Problem with Extraction Rules

desk-user · August 4, 2014, 1:38am

I am trying to extract some elements of a page. These elements do not appear on the original domain whose rss feed I am trying to pull. My original domain and feed is:

http://www.missourilife.com/blogs/show-me-flavor/index.rss

But when I run it through FiveFilters full text feed I get problems. Here is the FiveFilters feed:

http://rss.shoutcloudstudios.com/makefulltextfeed.php?url=www.missourilife.com%2Fblogs%2Fshow-me-flavor%2Findex.rss&max=20&links=preserve&exc=1&submit=Create+Feed

If you look at the FiveFilters feed there are empty bullets “

” between the text bullets in the articles in the feed.

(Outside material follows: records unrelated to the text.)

-- ==== Sys2Proof/Machine/Access.lean ====
section
/-! DEFINITION. Memory accesses: window decode, capabilities, translation, frame tags and poison in the order of R87,
page faults (R117), hotness counts (R123), the harvest store buffer (R57) and the bank rule of strict mode (R358). -/

namespace Sys2Proof.Machine
open Sys2Proof

/-! ## Capabilities (R80) -/

def capName (c : BitVec 128) : BitVec 32 := fldv c 0 32
def capGen (c : BitVec 128) : BitVec 16 := fldv c 32 16
def capRights (c : BitVec 128) : BitVec 7 := fldv c 48 7
def capImp (c : BitVec 128) : Bool := bitAt c 56
def capStale (c : BitVec 128) : Bool := bitAt c 57
def capLimit (c : BitVec 128) : BitVec 52 := fldv c 64 52
def capPeer (c : BitVec 128) : BitVec 12 := fldv c 116 12
/-- A capability from its fields (R80). -/
def mkCap (name : BitVec 32) (gen : BitVec 16) (rights : BitVec 7) (imp stale : Bool) (limit : BitVec 52)
    (peer : BitVec 12) : BitVec 128 :=
  peer ++ limit ++ (0 : BitVec 6) ++ BitVec.ofBool stale ++ BitVec.ofBool imp ++ (0 : BitVec 1) ++ rights ++ gen ++ name

/-- Rights in the order of bits [54:48] (R80). -/
def needRD : BitVec 7 := 1
def needWR : BitVec 7 := 2
def needAT : BitVec 7 := 4
def needSH : BitVec 7 := 8
def needTR : BitVec 7 := 16
def needEN : BitVec 7 := 32
def needXP : BitVec 7 := 64
/-- Every right of `a` stands in `b`. -/
def subRights (a b : BitVec 7) : Bool := a &&& ~~~b == 0

/-- A buffer-table slot of the context in focus. -/
def State.slot (s : State) (k : BitVec 8) : Option Slot := sget none s.ctx.table k.toNat
def Ctx.setSlot (c : Ctx) (k : BitVec 8) (v : Option Slot) : Ctx := { c with table := sput none c.table k.toNat v }

/-- Registry entry of a name in a domain (R79). -/
def Dom.regOf (x : Dom) (name : BitVec 32) : Option RegEnt := x.reg.find? fun e => e.name == name
/-- A capability agrees with the registry: a live buffer at its generation (R79, R83). -/
def Dom.liveCap (x : Dom) (c : BitVec 128) : Bool :=
  match x.regOf (capName c) with
  | some e => e.live && e.gen == capGen c
  | none => false

/-! ## Translation (R111-R114, R117) -/

/-- The levels of a walk: low bit and width of the index, alignment of what a non-leaf entry points to, leaf page
bits (R112). -/
def levels : List (Nat × Nat × Nat) := [(39, 13, 8192), (29, 10, 2048), (21, 8, 256), (16, 5, 0)]

/-- Page-table entry fields (R112). -/
def pteV (e : Word) : Bool := bitAt e 0
def pteLeaf (e : Word) : Bool := bitAt e 1
def pteOrd (e : Word) : BitVec 2 := fldv e 2 2
def pteLayout (e : Word) : BitVec 4 := fldv e 4 4
def pteAddr (e : Word) : Nat := fld e 8 44 * 256

/-- A physical range lies in a present MEM or HIO (R111, R113). -/
def State.physOk (s : State) (a n : Nat) : Bool :=
  a < 2 ^ 52 && a % 2 ^ 46 + n ≤ s.capacity (BitVec.ofNat 6 (a / 2 ^ 46))

/-- A valid entry is malformed (R113). `lo` is the low bit of the level's index, `nxt` the next table's size. -/
def State.malformed (s : State) (e : Word) (lvl lo nxt : Nat) : Bool :=
  fld e 52 12 ≠ 0 || (pteLeaf e && lvl == 0) || (!pteLeaf e && lvl == 3) ||
  (!pteLeaf e && (pteOrd e ≠ 0 || pteLayout e ≠ 0)) ||
  (if pteLeaf e then pteAddr e % 2 ^ lo ≠ 0 || !s.physOk (pteAddr e) (2 ^ lo)
   else nxt ≠ 0 && (pteAddr e % nxt ≠ 0 || !s.physOk (pteAddr e) nxt)) ||
  (pteLeaf e && 4 ≤ (pteLayout e).toNat)

/-- How a walk ends (R113). -/
inductive WalkRes where
  | ok (e : TlbEnt)
  | invalid (ea : Nat)
  | malformed (ea lvl : Nat)

/-- The walk from a table's base down the levels that remain (R113). -/
def walkFrom (s : State) (d : BitVec 4) (va : BitVec 52) (base lvl : Nat) : List (Nat × Nat × Nat) → WalkRes
  | [] => .invalid base
  | (lo, w, nxt) :: rest =>
    let ea := base + 8 * fld va lo w
    let e := BitVec.ofNat 64 (leNat (Memory.getN s.mem ea 8))
    if !pteV e then .invalid ea
    else if s.malformed e lvl lo nxt then .malformed ea lvl
    else if pteLeaf e then
      .ok { dom := d, va := BitVec.ofNat 52 (va.toNat / 2 ^ lo * 2 ^ lo), bits := lo, pa := BitVec.ofNat 52 (pteAddr e),
            ord := pteOrd e, layout := pteLayout e, leaf := BitVec.ofNat 52 ea, acc := 0, wr := 0,
            tags := s.tags.filter fun t => pteAddr e / 65536 ≤ t.1 && t.1 < (pteAddr e + 2 ^ lo) / 65536 }
    else walkFrom s d va (pteAddr e) (lvl + 1) rest

/-- Page-table root and shadow offset of a domain (R112, R123, R418). -/
def Dom.ptroot (x : Dom) : Nat := fld (x.cfg.get 1) 0 52
def Dom.shoff (x : Dom) : Nat := fld (x.cfg.get 2) 16 36 * 2 ^ 16

/-- The walk of a virtual address (R113). A root that no present MEM or HIO holds owns no memory (R19): the walk ends there as
at a malformed entry of level 0 (log entry 42). -/
def State.walk (s : State) (d : BitVec 4) (va : BitVec 52) : WalkRes :=
  let root := (s.dom d).ptroot
  if s.physOk root 65536 then walkFrom s d va root 0 levels else .malformed (root + 8 * fld va 39 13) 0

/-- Saturating addition to a 32-bit count. -/
def sat32 (a b : Nat) : Nat := min (a + b) (2 ^ 32 - 1)

/-- Add counts to the shadow word of a leaf entry (R123). One that no present MEM or HIO holds is rejected with a PKTBAD record
to queue 0 of the domain (R19, log entry 42). -/
def State.addShadow (s : State) (d : BitVec 4) (leaf acc wr : Nat) : State :=
  if acc = 0 ∧ wr = 0 then s
  else
    let a := leaf + (s.dom d).shoff
    if !s.physOk a 8 then
      s.report d 0 (mkRec { kind := 0x83, dom := d, addr := BitVec.ofNat 64 a, info := put 128 0 8 5 })
    else
    let s := s.mergeLine (a / 64)
    let w := leNat (Memory.getN s.mem a 8)
    s.writeRun .phys a (leBytes 4 (sat32 (w % 2 ^ 32) acc) ++ leBytes 4 (sat32 (w / 2 ^ 32) wr))

/-- A TLB entry covers an address. -/
def TlbEnt.covers (e : TlbEnt) (d : BitVec 4) (va : BitVec 52) : Bool :=
  e.dom == d && e.va.toNat / 2 ^ e.bits == va.toNat / 2 ^ e.bits

/-- The second-level TLB of the instance in focus (R114). -/
def State.tlbUp (s : State) : List TlbEnt := sget [] s.tlb2 s.core.sock.toNat
/-- A translation held by the TLB of the core in focus, or by its instance's second-level one (R114). -/
def State.tlbFind (s : State) (d : BitVec 4) (va : BitVec 52) : Option (Bool × TlbEnt) :=
  match s.core.tlb.find? fun e => e.covers d va with
  | some e => some (true, e)
  | none => (s.tlbUp.find? fun e => e.covers d va).map fun e => (false, e)
/-- A walked translation enters the second-level TLB of the instance; the oldest of 8,192 leaves (R114). Its accesses are
counted in the core's own entry (log entry 43). -/
def State.tlbWalked (s : State) (e : TlbEnt) : State :=
  { s with tlb2 := sput [] s.tlb2 s.core.sock.toNat ((e :: s.tlbUp).take 8192) }
/-- The tags that a TLB entry holds follow the frame tables (R115, log entry 43). -/
def TlbEnt.retag (tags : Sparse (BitVec 4)) (e : TlbEnt) : TlbEnt :=
  { e with tags := tags.filter fun t => e.pa.toNat / 65536 ≤ t.1 && t.1 < (e.pa.toNat + 2 ^ e.bits) / 65536 }
/-- Frame tags written (R115). -/
def State.withTags (s : State) (tags : Sparse (BitVec 4)) : State :=
  let s := { s with tags := tags, tlb2 := s.tlb2.map fun (x : Nat × List TlbEnt) => (x.1, x.2.map (TlbEnt.retag tags)) }
  s.mapCores fun c => { c with tlb := c.tlb.map (TlbEnt.retag tags) }

/-- Insert a translation; the oldest of 256 leaves, its counts added to its shadow word (R114, R123). -/
def State.tlbInsert (s : State) (e : TlbEnt) : State :=
  let s' := { s with core := { s.core with tlb := (e :: s.core.tlb).take 256 } }
  match (s.core.tlb.drop 255).head? with
  | none => s'
  | some o => s'.addShadow o.dom o.leaf.toNat o.acc.toNat o.wr.toNat

/-- One access request through an entry (R123): a count that reaches 0xFFFF is added and both restart. -/
def State.touch (s : State) (e : TlbEnt) (wr : Bool) : State :=
  let this (x : TlbEnt) : Bool := x.dom == e.dom && x.va == e.va && x.bits == e.bits
  match s.core.tlb.find? this with
  | none => s
  | some x =>
    let a := x.acc + 1
    let w := if wr then x.wr + 1 else x.wr
    let full := a == 0xFFFF || w == 0xFFFF
    let y := if full then { x with acc := 0, wr := 0 } else { x with acc := a, wr := w }
    let s := { s with core := { s.core with tlb := s.core.tlb.map fun z => if this z then y else z } }
    if full then s.addShadow x.dom x.leaf.toNat a.toNat w.toNat else s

I am trying to grab these empty

elements and remove them using custom extraction rules. So far I have not had any success despite trying multiple rules. Part of my confusion is that I do not know if I should be dealing with the original source or the FiveFilters source.

Please help walk me through what I should do to try and clean up this source using extraction rules.

Thanks!

fivefilters · August 4, 2014, 9:53am

Hi Josen,

This looks like it’s a result of our parsing. A few points that might help you:

Try disabling Tidy in the site config file and enabling HTML5 parsing:

tidy: no
parser: html5php

The extraction rules (except for find_string and replace_string) apply to the parsed HTML, so if altering how the document is parsed (as suggested above) doesn’t work, you should be able to remove the empty list elements with something like:

strip: //li[not(node())]

Let me know how you get on - happy to help if you still have trouble.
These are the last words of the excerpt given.